> [What is required]
Using the listing below, set down exactly the lines starting at the line that contains "s.cache := by simp [State.noticeVerdict]" and ending at the line that contains "s.flash := by simp [State.noticeVerdict]", both included, and no others.

> [Dataset extract]
@[simp] theorem State.endClaims_now (f : Claim → Bool) (r : EndReason) : (s.endClaims f r).now = s.now := foldl_keeps (fun t => State.now t) _ (fun t c => t.noticeClaimEnd_now c r) _ _
@[simp] theorem State.endClaims_comb (f : Claim → Bool) (r : EndReason) : (s.endClaims f r).comb = s.comb := foldl_keeps (fun t => State.comb t) _ (fun t c => t.noticeClaimEnd_comb c r) _ _
@[simp] theorem State.endClaims_sense (f : Claim → Bool) (r : EndReason) : (s.endClaims f r).sense = s.sense := foldl_keeps (fun t => State.sense t) _ (fun t c => t.noticeClaimEnd_sense c r) _ _
@[simp] theorem State.endClaims_line (f : Claim → Bool) (r : EndReason) : (s.endClaims f r).line = s.line := foldl_keeps (fun t => State.line t) _ (fun t c => t.noticeClaimEnd_line c r) _ _
@[simp] theorem State.endClaims_walker (f : Claim → Bool) (r : EndReason) : (s.endClaims f r).walker = s.walker := foldl_keeps (fun t => State.walker t) _ (fun t c => t.noticeClaimEnd_walker c r) _ _
@[simp] theorem State.endClaims_units (f : Claim → Bool) (r : EndReason) : (s.endClaims f r).units = s.units := foldl_keeps (fun t => State.units t) _ (fun t c => t.noticeClaimEnd_units c r) _ _
@[simp] theorem State.endClaims_cache (f : Claim → Bool) (r : EndReason) : (s.endClaims f r).cache = s.cache := foldl_keeps (fun t => State.cache t) _ (fun t c => t.noticeClaimEnd_cache c r) _ _
@[simp] theorem State.endClaims_lamps (f : Claim → Bool) (r : EndReason) : (s.endClaims f r).lamps = s.lamps := foldl_keeps (fun t => State.lamps t) _ (fun t c => t.noticeClaimEnd_lamps c r) _ _
@[simp] theorem State.endClaims_flash (f : Claim → Bool) (r : EndReason) : (s.endClaims f r).flash = s.flash := foldl_keeps (fun t => State.flash t) _ (fun t c => t.noticeClaimEnd_flash c r) _ _
@[simp] theorem State.endClaims_settings (f : Claim → Bool) (r : EndReason) : (s.endClaims f r).settings = s.settings := foldl_keeps (fun t => State.settings t) _ (fun t c => t.noticeClaimEnd_settings c r) _ _
@[simp] theorem State.endClaims_setup (f : Claim → Bool) (r : EndReason) : (s.endClaims f r).setup = s.setup := foldl_keeps (fun t => State.setup t) _ (fun t c => t.noticeClaimEnd_setup c r) _ _
@[simp] theorem State.endClaims_pending (f : Claim → Bool) (r : EndReason) : (s.endClaims f r).pending = s.pending := foldl_keeps (fun t => State.pending t) _ (fun t c => t.noticeClaimEnd_pending c r) _ _
@[simp] theorem State.endClaims_inlets (f : Claim → Bool) (r : EndReason) : (s.endClaims f r).inlets = s.inlets := foldl_keeps (fun t => State.inlets t) _ (fun t c => t.noticeClaimEnd_inlets c r) _ _
@[simp] theorem State.endClaims_tallies (f : Claim → Bool) (r : EndReason) : (s.endClaims f r).tallies = s.tallies := foldl_keeps (fun t => State.tallies t) _ (fun t c => t.noticeClaimEnd_tallies c r) _ _

@[simp] theorem State.noticeVerdict_now (l : Line) : (s.noticeVerdict l).now = s.now := by simp [State.noticeVerdict]
@[simp] theorem State.noticeVerdict_comb (l : Line) : (s.noticeVerdict l).comb = s.comb := by simp [State.noticeVerdict]
@[simp] theorem State.noticeVerdict_sense (l : Line) : (s.noticeVerdict l).sense = s.sense := by simp [State.noticeVerdict]
@[simp] theorem State.noticeVerdict_line (l : Line) : (s.noticeVerdict l).line = s.line := by simp [State.noticeVerdict]
@[simp] theorem State.noticeVerdict_walker (l : Line) : (s.noticeVerdict l).walker = s.walker := by simp [State.noticeVerdict]
@[simp] theorem State.noticeVerdict_units (l : Line) : (s.noticeVerdict l).units = s.units := by simp [State.noticeVerdict]
@[simp] theorem State.noticeVerdict_cache (l : Line) : (s.noticeVerdict l).cache = s.cache := by simp [State.noticeVerdict]
@[simp] theorem State.noticeVerdict_lamps (l : Line) : (s.noticeVerdict l).lamps = s.lamps := by simp [State.noticeVerdict]
@[simp] theorem State.noticeVerdict_flash (l : Line) : (s.noticeVerdict l).flash = s.flash := by simp [State.noticeVerdict]
@[simp] theorem State.noticeVerdict_claims (l : Line) : (s.noticeVerdict l).claims = s.claims := by simp [State.noticeVerdict]
@[simp] theorem State.noticeVerdict_settings (l : Line) : (s.noticeVerdict l).settings = s.settings := by simp [State.noticeVerdict]
@[simp] theorem State.noticeVerdict_setup (l : Line) : (s.noticeVerdict l).setup = s.setup := by simp [State.noticeVerdict]
@[simp] theorem State.noticeVerdict_pending (l : Line) : (s.noticeVerdict l).pending = s.pending := by simp [State.noticeVerdict]
@[simp] theorem State.noticeVerdict_inlets (l : Line) : (s.noticeVerdict l).inlets = s.inlets := by first | (simp [State.noticeVerdict]; done) | (simp [State.noticeVerdict]; rfl) | (unfold State.noticeVerdict; rfl)
@[simp] theorem State.noticeVerdict_tallies (l : Line) : (s.noticeVerdict l).tallies = s.tallies := by first | (simp [State.noticeVerdict]; done) | (simp [State.noticeVerdict]; rfl) | (unfold State.noticeVerdict; rfl)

> [Exercise result]
@[simp] theorem State.noticeVerdict_cache (l : Line) : (s.noticeVerdict l).cache = s.cache := by simp [State.noticeVerdict]
@[simp] theorem State.noticeVerdict_lamps (l : Line) : (s.noticeVerdict l).lamps = s.lamps := by simp [State.noticeVerdict]
@[simp] theorem State.noticeVerdict_flash (l : Line) : (s.noticeVerdict l).flash = s.flash := by simp [State.noticeVerdict]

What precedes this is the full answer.